I can still remember my first time away from home. At sixteen, my aunt and uncle invited me to go to Germany and spend the summer with them = three months to be exact. With a different culture experience – church, music, family, radio and television – all took on a fresh face. Two songs stood out the most to me during that time and they must have been big hits because the radio played them a lot. They were both sung in English, so they were the few that I understood. The one that I still sing today is ‘By the rivers of Babylon’.
I had grown up having found awesome places to cry. For the three months away from home I was never allowed to be alone and there was no place to cry. For that matter, I would never want to offend my family by having them think for a moment that I was not grateful for the opportunity.
It’s amazing what can cause us to want to cry – but it is also amazing that we can bring ourselves to that same place just by allowing ourselves to cry. Remembering has a way of healing too but it needs an outlet and crying is one very good avenue.

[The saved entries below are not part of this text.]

@[simp] theorem State.boundary_ac (s : State) : s.boundary.ac = s.ac := by
  unfold State.boundary; split <;> rfl
@[simp] theorem State.boundary_e (s : State) : s.boundary.e = s.e := by
  unfold State.boundary; split <;> rfl
@[simp] theorem State.boundary_dph (s : State) : s.boundary.dph = s.dph := by
  unfold State.boundary; split <;> rfl
@[simp] theorem State.boundary_dpl (s : State) : s.boundary.dpl = s.dpl := by
  unfold State.boundary; split <;> rfl
@[simp] theorem State.boundary_dpx (s : State) : s.boundary.dpx = s.dpx := by
  unfold State.boundary; split <;> rfl
@[simp] theorem State.boundary_dpy (s : State) : s.boundary.dpy = s.dpy := by
  unfold State.boundary; split <;> rfl
@[simp] theorem State.boundary_pc (s : State) : s.boundary.pc = s.pc := by
  unfold State.boundary; split <;> rfl
@[simp] theorem State.boundary_sp (s : State) : s.boundary.sp = s.sp := by
  unfold State.boundary; split <;> rfl
@[simp] theorem State.boundary_cf (s : State) : s.boundary.cf = s.cf := by
  unfold State.boundary; split <;> rfl
@[simp] theorem State.boundary_zf (s : State) : s.boundary.zf = s.zf := by
  unfold State.boundary; split <;> rfl
@[simp] theorem State.boundary_f (s : State) : s.boundary.f = s.f := by
  unfold State.boundary; split <;> rfl
@[simp] theorem State.boundary_mse (s : State) : s.boundary.mse = s.mse := by
  unfold State.boundary; split <;> rfl
@[simp] theorem State.boundary_edih (s : State) : s.boundary.edih = s.edih := by
  unfold State.boundary; split <;> rfl
@[simp] theorem State.boundary_edil (s : State) : s.boundary.edil = s.edil := by
  unfold State.boundary; split <;> rfl
@[simp] theorem State.boundary_bnk (s : State) : s.boundary.bnk = s.bnk := by
  unfold State.boundary; split <;> rfl
@[simp] theorem State.boundary_lsk (s : State) : s.boundary.lsk = s.lsk := by
  unfold State.boundary; split <;> rfl
@[simp] theorem State.boundary_mode (s : State) : s.boundary.mode = s.mode := by
  unfold State.boundary; split <;> rfl
@[simp] theorem State.boundary_ram (s : State) : s.boundary.ram = s.ram := by
  unfold State.boundary; split <;> rfl
@[simp] theorem State.boundary_rom (s : State) : s.boundary.rom = s.rom := by
  unfold State.boundary; split <;> rfl
@[simp] theorem State.boundary_latch (s : State) : s.boundary.latch = s.latch := by
  unfold State.boundary; split <;> rfl
@[simp] theorem State.boundary_ctl (s : State) : s.boundary.ctl = s.ctl := by
  unfold State.boundary; split <;> rfl
@[simp] theorem State.boundary_t0Reload (s : State) : s.boundary.t0Reload = s.t0Reload := by
  unfold State.boundary; split <;> rfl
@[simp] theorem State.boundary_t0Run (s : State) : s.boundary.t0Run = s.t0Run := by
  unfold State.boundary; split <;> rfl
@[simp] theorem State.boundary_t1ReloadA (s : State) : s.boundary.t1ReloadA = s.t1ReloadA := by
  unfold State.boundary; split <;> rfl
@[simp] theorem State.boundary_t1Run (s : State) : s.boundary.t1Run = s.t1Run := by
  unfold State.boundary; split <;> rfl
@[simp] theorem State.boundary_ramEpoch (s : State) : s.boundary.ramEpoch = s.ramEpoch := by
  unfold State.boundary; split <;> rfl
@[simp] theorem State.boundary_phase (s : State) : s.boundary.phase = s.phase := by
  unfold State.boundary; split <;> rfl
@[simp] theorem State.boundary_pins (s : State) : s.boundary.pins = s.sampledPins := by
  unfold State.boundary; split <;> rfl
@[simp] theorem State.boundary_env (s : State) : s.boundary.env = s.env.tail := by
  unfold State.boundary; split <;> rfl
@[simp] theorem State.boundary_draws (s : State) : s.boundary.draws = s.draws + 1 := by
  unfold State.boundary; split <;> rfl
@[simp] theorem State.portWrite_ac (t : State) (b : Bool) (n v : Nibble) : (t.portWrite b n v).ac = t.ac := by
  unfold State.portWrite; split
  · rfl
  · split <;> rfl
@[simp] theorem State.portWrite_e (t : State) (b : Bool) (n v : Nibble) : (t.portWrite b n v).e = t.e := by
  unfold State.portWrite; split
  · rfl
  · split <;> rfl
@[simp] theorem State.portWrite_dph (t : State) (b : Bool) (n v : Nibble) : (t.portWrite b n v).dph = t.dph := by
  unfold State.portWrite; split
  · rfl
  · split <;> rfl
@[simp] theorem State.portWrite_dpl (t : State) (b : Bool) (n v : Nibble) : (t.portWrite b n v).dpl = t.dpl := by
  unfold State.portWrite; split
  · rfl
  · split <;> rfl
@[simp] theorem State.portWrite_dpx (t : State) (b : Bool) (n v : Nibble) : (t.portWrite b n v).dpx = t.dpx := by
  unfold State.portWrite; split
  · rfl
  · split <;> rfl
@[simp] theorem State.portWrite_dpy (t : State) (b : Bool) (n v : Nibble) : (t.portWrite b n v).dpy = t.dpy := by
  unfold State.portWrite; split
  · rfl
  · split <;> rfl
@[simp] theorem State.portWrite_pc (t : State) (b : Bool) (n v : Nibble) : (t.portWrite b n v).pc = t.pc := by
  unfold State.portWrite; split
  · rfl
  · split <;> rfl
@[simp] theorem State.portWrite_sp (t : State) (b : Bool) (n v : Nibble) : (t.portWrite b n v).sp = t.sp := by
  unfold State.portWrite; split
  · rfl
  · split <;> rfl
@[simp] theorem State.portWrite_cf (t : State) (b : Bool) (n v : Nibble) : (t.portWrite b n v).cf = t.cf := by
  unfold State.portWrite; split
  · rfl
  · split <;> rfl
@[simp] theorem State.portWrite_zf (t : State) (b : Bool) (n v : Nibble) : (t.portWrite b n v).zf = t.zf := by
  unfold State.portWrite; split
  · rfl
  · split <;> rfl
@[simp] theorem State.portWrite_f (t : State) (b : Bool) (n v : Nibble) : (t.portWrite b n v).f = t.f := by
  unfold State.portWrite; split
  · rfl
  · split <;> rfl
@[simp] theorem State.portWrite_mse (t : State) (b : Bool) (n v : Nibble) : (t.portWrite b n v).mse = t.mse := by
  unfold State.portWrite; split
  · rfl
  · split <;> rfl
@[simp] theorem State.portWrite_edih (t : State) (b : Bool) (n v : Nibble) : (t.portWrite b n v).edih = t.edih := by
  unfold State.portWrite; split
  · rfl
  · split <;> rfl
@[simp] theorem State.portWrite_edil (t : State) (b : Bool) (n v : Nibble) : (t.portWrite b n v).edil = t.edil := by
  unfold State.portWrite; split
  · rfl
  · split <;> rfl
@[simp] theorem State.portWrite_bnk (t : State) (b : Bool) (n v : Nibble) : (t.portWrite b n v).bnk = t.bnk := by
  unfold State.portWrite; split
  · rfl
  · split <;> rfl
@[simp] theorem State.portWrite_lsk (t : State) (b : Bool) (n v : Nibble) : (t.portWrite b n v).lsk = t.lsk := by
  unfold State.portWrite; split
  · rfl
  · split <;> rfl
@[simp] theorem State.portWrite_mode (t : State) (b : Bool) (n v : Nibble) : (t.portWrite b n v).mode = t.mode := by
  unfold State.portWrite; split
  · rfl
  · split <;> rfl
@[simp] theorem State.portWrite_ram (t : State) (b : Bool) (n v : Nibble) : (t.portWrite b n v).ram = t.ram := by
  unfold State.portWrite; split
  · rfl
  · split <;> rfl
@[simp] theorem State.portWrite_rom (t : State) (b : Bool) (n v : Nibble) : (t.portWrite b n v).rom = t.rom := by
  unfold State.portWrite; split
  · rfl
  · split <;> rfl
@[simp] theorem State.portWrite_t0Reload (t : State) (b : Bool) (n v : Nibble) : (t.portWrite b n v).t0Reload = t.t0Reload := by
  unfold State.portWrite; split
  · rfl
  · split <;> rfl
@[simp] theorem State.portWrite_t0Count (t : State) (b : Bool) (n v : Nibble) : (t.portWrite b n v).t0Count = t.t0Count := by
  unfold State.portWrite; split
  · rfl
  · split <;> rfl
@[simp] theorem State.portWrite_t0Run (t : State) (b : Bool) (n v : Nibble) : (t.portWrite b n v).t0Run = t.t0Run := by
  unfold State.portWrite; split
  · rfl
  · split <;> rfl
@[simp] theorem State.portWrite_t1ReloadA (t : State) (b : Bool) (n v : Nibble) : (t.portWrite b n v).t1ReloadA = t.t1ReloadA := by
  unfold State.portWrite; split
  · rfl
  · split <;> rfl
@[simp] theorem State.portWrite_t1Count (t : State) (b : Bool) (n v : Nibble) : (t.portWrite b n v).t1Count = t.t1Count := by
  unfold State.portWrite; split
  · rfl
  · split <;> rfl
@[simp] theorem State.portWrite_t1Run (t : State) (b : Bool) (n v : Nibble) : (t.portWrite b n v).t1Run = t.t1Run := by
  unfold State.portWrite; split
  · rfl
  · split <;> rfl
@[simp] theorem State.portWrite_sio (t : State) (b : Bool) (n v : Nibble) : (t.portWrite b n v).sio = t.sio := by
  unfold State.portWrite; split
  · rfl
  · split <;> rfl
@[simp] theorem State.portWrite_sioRun (t : State) (b : Bool) (n v : Nibble) : (t.portWrite b n v).sioRun = t.sioRun := by
  unfold State.portWrite; split
  · rfl
  · split <;> rfl
@[simp] theorem State.portWrite_irqPending (t : State) (b : Bool) (n v : Nibble) : (t.portWrite b n v).irqPending = t.irqPending := by
  unfold State.portWrite; split
  · rfl
  · split <;> rfl
@[simp] theorem State.portWrite_pins (t : State) (b : Bool) (n v : Nibble) : (t.portWrite b n v).pins = t.pins := by
  unfold State.portWrite; split
  · rfl
  · split <;> rfl
@[simp] theorem State.portWrite_env (t : State) (b : Bool) (n v : Nibble) : (t.portWrite b n v).env = t.env := by
  unfold State.portWrite; split
  · rfl
  · split <;> rfl
@[simp] theorem State.portWrite_draws (t : State) (b : Bool) (n v : Nibble) : (t.portWrite b n v).draws = t.draws := by
  unfold State.portWrite; split
  · rfl
  · split <;> rfl
@[simp] theorem State.portWrite_ramEpoch (t : State) (b : Bool) (n v : Nibble) : (t.portWrite b n v).ramEpoch = t.ramEpoch := by
  unfold State.portWrite; split
  · rfl
  · split <;> rfl
@[simp] theorem State.portWrite_phase (t : State) (b : Bool) (n v : Nibble) : (t.portWrite b n v).phase = t.phase := by
  unfold State.portWrite; split
  · rfl
  · split <;> rfl
@[simp] theorem State.portWrite_inverters (t : State) (b : Bool) (n v : Nibble) : (t.portWrite b n v).inverters = t.inverters := by
  unfold State.portWrite; split
  · rfl
  · split <;> rfl
@[simp] theorem State.portWrite_shared (t : State) (b : Bool) (n v : Nibble) : (t.portWrite b n v).shared = t.shared := by
  unfold State.portWrite; split
  · rfl
  · split <;> rfl
@[simp] theorem State.portWrite_typesSet (t : State) (b : Bool) (n v : Nibble) : (t.portWrite b n v).typesSet = t.typesSet := by
  unfold State.portWrite; split
  · rfl
  · split <;> rfl
@[simp] theorem State.portWrite_false_ctl (t : State) (n v : Nibble) : (t.portWrite false n v).ctl = t.ctl := by
  unfold State.portWrite; cases portOf n <;> rfl
@[simp] theorem State.portWrite_true_latch (t : State) (n v : Nibble) : (t.portWrite true n v).latch = t.latch := rfl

Bridges are great places to cry. I remember my job transition that hurt the most. What enabled me to pull through was the new campus had an environmental forest complete with river, dam, bridge, wildlife of all sorts including jumping salmon. That little wooden bridge, slightly covered by bush, at the end of the grounds, was my praying, remembering and crying place. My marriage was just beginning to transition as well and so with pain at work and at home, this place became my place of healing.
So when people expect you to be happy, have a smile, not to burden them with your burdens, succeed, encourage, motivate, sustain and be creative – I find that impossible to fake – if you do too, maybe it’s time to find your crying place and once you’re emptied of you, invite God to come in and fill the emptiness. He will be all that you need Him to be and more and you will be a vessel of honour for Him.